-- ==== Sys2Proof/Word.lean ====
section
/-! DEFINITION. The words of the L8: bytes, and the 16, 32, 64 and 512 bit words that its tables are
laid out in (R6: bit 0 is the least significant bit). -/

namespace Sys2Proof

/-- One byte of memory, of a register or of a message. -/
abbrev Byte := BitVec 8
/-- A 16-bit field (R202, R223). -/
abbrev W16 := BitVec 16
/-- A 32-bit register or descriptor word (R557). -/
abbrev W32 := BitVec 32
/-- A 64-bit word: a time base value, a counter, a SIGNAL word (R49, R285). -/
abbrev W64 := BitVec 64
/-- A 64-byte block: a submission entry, an extension block, a slot descriptor (R194, R210, R121). -/
abbrev Block := BitVec 512

end Sys2Proof
end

══════════════════════════════

Every line in the material above that has the word "BitVec" should be copied.

» WRITTEN SOLUTION
abbrev Byte := BitVec 8
abbrev W16 := BitVec 16
abbrev W32 := BitVec 32
abbrev W64 := BitVec 64
abbrev Block := BitVec 512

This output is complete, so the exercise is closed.